Thanks for your reply and for the insights, @olavloite!

Indeed, the term "memory leak" might not be appropriate as it seems that the memory can be reclaimed. However my concern is that this is not done "fast enough".

If you look at the various examples of Cloud Functions, you'll find one named closeTransaction (it should probably be called "close database" instead). What it does is that it randomly closes the database (hence the session pool) during its execution. Of course, this is not a realistic approach to the problem, but it does seem to solve it. Memory doesn't grow, and the Cloud Function is able to keep up with the rate of input messages. Here's a screenshot of the number of unacked messages in the subscriptions corresponding to the same time frame as my previous message (the focus is on closeTransaction, but you can see that other Cloud Functions are mostly keeping up with input messages, apart from a few glitches):

Screenshot 2022-02-14 at 07 56 08

While I understand your point about resources being exhausted, it does seem possible to avoid memory growing indefinitely, even in the (granted, very specific) setup I'm showing here. So maybe what I'm asking for is: Is there any configuration parameter (existing or to be introduced) that could help the session pool and/or session objects to release memory faster?

About increasing the number of instances, unfortunately this is not possible in our case. We do have many other Cloud Functions for which we let the autoscaling algorithm do its thing, but in this particular case we have to "disable the concurrency" of this Cloud Function. Also, the input throughput is slightly different from the reproduction case: input messages are actually emitted in batches.
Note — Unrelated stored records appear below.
-- ==== Sys2Proof/Tests/Slice0.lean ====
section
/-! SUPPORT. The model's own tests. Expected results are the vectors V-… and the programs P… of 95_test_vectors.md, and words written out from the
field tables of 30_encoding.md. The second half shows, for each statement with hypotheses, a state that meets them. -/

namespace Sys2Proof.Tests

open Sys2Proof.Machine

/-- A small state: configuration, PMC, counters and schedule as given, the rest zero. -/
def st (c : Cfg) (pmc : Word) (pm : Vector Word 4) (l : List Move) : State where
  pmc := pmc
  pm := pm
  xM := 0
  xE := 0
  xW := 0
  xHI := 0
  xLO := 0
  pc := .idle
  status := 7
  value := 9
  setupDone := false
  cfg := c
  schedule := l
  drawn := 0
  codecOut := 0
  trace := []

/-- The outcome is a next state with p. -/
def onNext (r : Result) (p : State → Bool) : Bool :=
  match r with
  | .next t => p t
  | .fault _ | .refused _ => false

/-- The outcome is this refusal. -/
def isRefused (r : Result) (e : Refusal) : Bool :=
  match r with
  | .refused e' => e' == e
  | .next _ | .fault _ => false

/-- One step of the machine on a command word under CFG_REF, with these moves after it. -/
def run1 (pmc : Word) (pm : Vector Word 4) (w : BitVec 67) (l : List Move) : Result := step (st cfgRef pmc pm (.caller w :: l))

/-! ## Well-formedness and decoding -/

theorem test_wf_refuses_encStart_14 : Instr.wf cfgRef (.encStart 2 14) = false := by decide
theorem test_wf_refuses_nibRun_14 : Instr.wf cfgRef (.nibRun 0 14) = false := by decide
theorem test_wf_alt_refuses_0_and_13 : Instr.wf cfgAlt (.encStart 0 0) = false ∧ Instr.wf cfgAlt (.nibRun 0 13) = false := by decide
theorem test_wf_accepts : Instr.wf cfgRef (.encStart 3 13) = true ∧ Instr.wf cfgAlt (.nibRun 0 1) = true := by decide

/-- R68, R69: `op` 66:64, `mon` 63:32, `ev` 31:0. -/
theorem test_decode_cmd :
    decodeCmd 0x00000000000000000#67 = .ok .setup ∧
    decodeCmd 0x10000000100000005#67 = .ok (.start 1 5) ∧
    decodeCmd 0x1FFFFFFFF00000063#67 = .ok (.start 0xFFFFFFFF 99) ∧
    decodeCmd 0x200000000DEADBEEF#67 = .ok (.stop 0) ∧
    decodeCmd 0x30000010000000000#67 = .ok (.read 0x100) ∧
    decodeCmd 0x40000000100000000#67 = .ok (.resetm 1) := by decide

/-- R70, R114. -/
theorem test_decode_cmd_rejects :
    decodeCmd 0x50000000000000000#67 = .error (.reservedOp 5) ∧ decodeCmd 0x70000000100000005#67 = .error (.reservedOp 7) ∧
    decodeCmd 0x40000000200000000#67 = .error (.resetmMonitor 2) := by decide

/-- R72: `fn` 7:6, `slot` 5:4, `ev4` 3:0; MASK's `ev4` is ignored (V-C19). -/
theorem test_decode_codec :
    decodeCodec 0x2F#8 = .mask 2 ∧ decodeCodec 0x55#8 = .encStart 1 5 ∧ decodeCodec 0xA0#8 = .encStop 2 ∧
    decodeCodec 0xD0#8 = .encReset 1 := by decide

/-- R62, R90 under CFG_REF and CFG_ALT (V-A section: 0x2 and 0xF are reserved there). -/
theorem test_decode_nib :
    decodeNib cfgRef 3 0xD = .ok (.nibRun 3 13) ∧ decodeNib cfgRef 2 0xE = .ok (.nibStop 2) ∧
    decodeNib cfgRef 1 0xF = .ok (.nibReset 1) ∧ decodeNib cfgAlt 0 0x3 = .ok (.nibRun 0 1) ∧
    decodeNib cfgAlt 0 0x2 = .error (.reservedNibble 2) ∧ decodeNib cfgAlt 0 0xF = .error (.reservedNibble 15) := by decide

theorem test_encode :
    encode cfgRef (.start 1 13) = some (.cmd 0x1000000010000000D#67) ∧ encode cfgRef (.encStart 3 13) = some (.codec 0x7D#8) ∧
    encode cfgAlt (.nibRun 2 12) = some (.nib 2 0xE) ∧ encode cfgAlt (.nibRun 2 0) = none := by decide

/-! ## The Register Codec (2.1) -/

theorem test_mask : onNext (exec (.mask 2) (st cfgRef 0 #v[0, 0, 0, 0] [])) (fun t => t.codecOut == 0x00000F00) = true := by decide
theorem test_encStart : onNext (exec (.encStart 3 13) (st cfgRef 0 #v[0, 0, 0, 0] [])) (fun t => t.codecOut == 0x0000D000) = true := by decide
theorem test_encStart_zero_nibble :
    onNext (exec (.encStart 0 0) (st cfgRef 0 #v[0, 0, 0, 0] [])) (fun t => t.codecOut == 0) = true := by decide
theorem test_encStart_refused : isRefused (exec (.encStart 2 14) (st cfgRef 0 #v[0, 0, 0, 0] [])) .codecPrecondition = true := by decide
theorem test_encStop : onNext (exec (.encStop 1) (st cfgRef 0 #v[0, 0, 0, 0] [])) (fun t => t.codecOut == 0x000000E0) = true := by decide
theorem test_encReset : onNext (exec (.encReset 3) (st cfgRef 0 #v[0, 0, 0, 0] [])) (fun t => t.codecOut == 0x0000F000) = true := by decide

/-- The derived pair words under 2.1's table. -/
theorem test_pair_words :
    monMask 1 = 0x0000FF00 ∧ stop2 cfgRef 0 = 0x000000EE ∧ reset2 cfgRef 1 = 0x0000FF00 ∧ start2 cfgRef 1 13 = some 0x0000DD00 ∧
    stopAll cfgRef = 0x0000EEEE ∧ flagsAll cfgRef = 0x001F0000 ∧ rsvdMask cfgRef = 0xFFE00000 ∧ flagsAll cfgAlt = 0xC7000000 ∧
    rsvdMask cfgAlt = 0x38FF0000 := by decide

/-! ## Status predicates (2.2) -/

theorem test_status :
    counting cfgRef 0x001F55EE 1 5 = true ∧ quiet cfgRef 0x001F55EE 0 = true ∧          -- V-N3
    quiet cfgRef 0x001FEFFE 0 = true ∧ undefinedPair cfgRef 0x001EFF00 0 = true ∧       -- V-N6, V-N7
    quiet cfgRef 0x001DFF55 1 = true ∧ undefinedPair cfgRef 0x001F5300 1 = true ∧       -- V-N8, V-N9
    undefinedPair cfgRef 0x001F5E00 1 = true ∧ undefinedPair cfgRef 0 0 = true ∧        -- V-N10, V-N11
    undefinedPair cfgAlt 0x00F02222 1 = true ∧ counting cfgAlt 0xC700EE33 0 1 = true := by decide

/-! ## A PMC write and the counters' steps (2.3, 2.4) -/

theorem test_write_zeroes : (wrPmc 0x0000F00F (st cfgRef 0 #v[1, 2, 3, 4] [])).pm = #v[0, 2, 3, 0] := by decide  -- V-W5
theorem test_write_run_keeps : (wrPmc 0x001F0F55 (st cfgRef 0 #v[1, 2, 3, 4] [])).pm = #v[1, 2, 0, 4] := by decide  -- V-W6

theorem test_nibRun_carry :  -- V-K4
    onNext (exec (.nibRun 0 0) (st cfgRef 0x001FFF00 #v[0xFFFFFFFF, 0, 0x55, 0x66] [])) (fun t => t.pm == #v[0, 1, 0x55, 0x66]) = true := by decide
theorem test_nibRun_wrap :  -- V-K5
    onNext (exec (.nibRun 1 0) (st cfgRef 0x001FFF00 #v[0xFFFFFFFF, 0xFFFFFFFF, 0x55, 0x66] []))
      (fun t => t.pm == #v[0, 0, 0x55, 0x66]) = true := by decide
theorem test_cnt_quiet :  -- V-K6
    onNext (step (st cfgRef 0x001FFF00 #v[1, 2, 3, 4] [.cnt 2])) (fun t => t.pm == #v[1, 2, 3, 4] && t.drawn == 0) = true := by decide
theorem test_cnt_undefined_havoc :  -- V-N10
    onNext (step (st cfgRef 0x001F5E00 #v[1, 2, 3, 4] [.cnt 3])) (fun t => t.pm[0] == 1 && t.pm[1] == 2 && t.drawn == 2) = true := by decide
theorem test_nibStop : onNext (exec (.nibStop 2) (st cfgRef 0x001FEEEE #v[1, 2, 3, 4] [])) (fun t => t.pm == #v[1, 2, 3, 4]) = true := by decide
theorem test_nibReset : onNext (exec (.nibReset 2) (st cfgRef 0x001FEFEE #v[1, 2, 3, 4] [])) (fun t => t.pm == #v[1, 2, 0, 4]) = true := by decide

/-! ## The controller (2.5, 2.8) and READ (2.6) -/

theorem test_setup :  -- V-O2
    onNext (run1 0xABCD1234 #v[1, 2, 3, 4] 0x00000000000000000#67 []) (fun t =>
      t.trace == [.wrPmc 0xABDFFFFF, .rdPmc 0xABDFEEFF, .wrPmc 0xABDFEEFF, .rdPmc 0xABDFEEEE, .wrPmc 0xABDFEEEE, .rdPmc 0xABCD1234] &&
      t.pm == #v[0, 0, 0, 0] && t.setupDone && t.status == 7) = true := by decide
theorem test_setup_alt :  -- V-A1
    onNext (step (st cfgAlt 0 #v[1, 2, 3, 4] [.caller 0x00000000000000000#67])) (fun t =>
      t.trace == [.wrPmc 0xC7001111, .rdPmc 0xC7000011, .wrPmc 0xC7000011, .rdPmc 0xC7000000, .wrPmc 0xC7000000, .rdPmc 0]) = true := by decide
theorem test_start :  -- V-O7
    onNext (run1 0x001F55EE #v[1, 2, 3, 4] 0x1000000010000000D#67 []) (fun t =>
      t.trace == [.wrPmc 0x001FDDEE, .wrPmc 0x001FFFEE, .rdPmc 0x001F55EE] && t.pm == #v[1, 2, 0, 0] && t.status == 0) = true := by decide
theorem test_start_alt :  -- V-A3
    onNext (step (st cfgAlt 0xC7001133 #v[1, 2, 3, 4] [.caller 0x1000000010000000C#67])) (fun t => t.pmc == 0xC700EE33 && t.status == 0) = true := by decide
theorem test_stop :  -- V-O11
    onNext (run1 0xABDF1234 #v[1, 2, 3, 4] 0x20000000100000000#67 []) (fun t =>
      t.trace == [.wrPmc 0xABDFEE34, .rdPmc 0xABDF1234] && t.pm == #v[1, 2, 3, 4] && t.status == 0) = true := by decide
theorem test_resetm :  -- V-O13
    onNext (step (st cfgRef 0x001F5500 #v[1, 2, 3, 4] [.internal 0x40000000100000000#67])) (fun t =>
      t.pmc == 0x001FFF00 && t.pm == #v[1, 2, 0, 0] && t.xW == 0x001F5500 && t.status == 7) = true := by decide
theorem test_read :  -- V-R2
    onNext (run1 0x001FEEEE #v[0x89ABCDEF, 0x01234567, 0x11111111, 0x22222222] 0x30000000000000000#67 []) (fun t =>
      t.value == 0x0123456789ABCDEF && t.trace == [.rdPm 0 0x89ABCDEF, .rdPm 1 0x01234567]) = true := by decide
theorem test_read_carry_race :  -- V-R5
    onNext (run1 0x001FFF00 #v[0xFFFFFFFF, 4, 0, 0] 0x30000000000000000#67 [.seq, .cnt 0, .seq]) (fun t =>
      t.value == 0x0000000400000000 && t.pm == #v[0, 5, 0, 0]) = true := by decide

/-! ## Errors and refusals (2.7) -/

theorem test_start_invalid_event :  -- V-E9
    onNext (run1 0x001F5500 #v[3, 0, 2, 0] 0x10000000000000010#67 []) (fun t =>
      t.trace == [] && t.pmc == 0x001F5500 && t.pm == #v[3, 0, 2, 0] && t.status == 0xFFFFFFEA && t.pc == .idle) = true := by decide
theorem test_stop_invalid_monitor :  -- V-E5
    onNext (run1 0x001F5500 #v[3, 0, 2, 0] 0x28000000000000000#67 []) (fun t => t.trace == [] && t.status == 0xFFFFFFEA) = true := by decide
theorem test_read_invalid_monitor :  -- V-R12
    onNext (run1 0x001FEEEE #v[1, 2, 3, 4] 0x30000010000000000#67 []) (fun t => t.trace == [] && t.value == 0xFFFFFFFFFFFFFFFF && t.status == 7) = true := by decide
theorem test_alt_invalid_events :  -- V-A5, V-A6
    onNext (step (st cfgAlt 0xC700EE00 #v[0, 0, 0, 0] [.caller 0x10000000000000000#67])) (fun t => t.status == 0xFFFFFFFF) = true ∧
    onNext (step (st cfgAlt 0xC700EE00 #v[0, 0, 0, 0] [.caller 0x1000000000000000D#67])) (fun t => t.status == 0xFFFFFFFF) = true := by decide
theorem test_op5_refused : isRefused (run1 0x001F5500 #v[3, 0, 2, 0] 0x50000000000000000#67 []) (.undecodable (.reservedOp 5)) = true := by decide  -- V-X1
theorem test_resetm_from_caller_refused : isRefused (run1 0x001F5500 #v[3, 0, 2, 0] 0x40000000000000000#67 []) .internalOp = true := by decide  -- V-X3
theorem test_busy_refused :  -- V-X4
    isRefused (run1 0x001F5500 #v[3, 0, 2, 0] 0x10000000000000000#67 [.seq, .caller 0x00000000000000000#67]) .busy = true := by decide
Every 3 minutes, tens of messages are produced in the input Pub/Sub topic, but then nothing happens for the rest of the 3 minutes. The single instance does seem capable of handling the throughput. In fact, most of the time the number of active instances goes back down to 0:

Screenshot 2022-02-14 at 08 13 44

However if we zoom out, we see that it's (probably) actually the same instance being reused, and that its memory usage is growing over time:

Screenshot 2022-02-14 at 08 14 50

In this production use case, it would seem that the instance would have plenty of time to "garbage collect" the memory, but it does not so, hence my initial request of "finding a way to release memory faster in the Spanner client".

I hope this makes sense. Please tell me if you need additional details!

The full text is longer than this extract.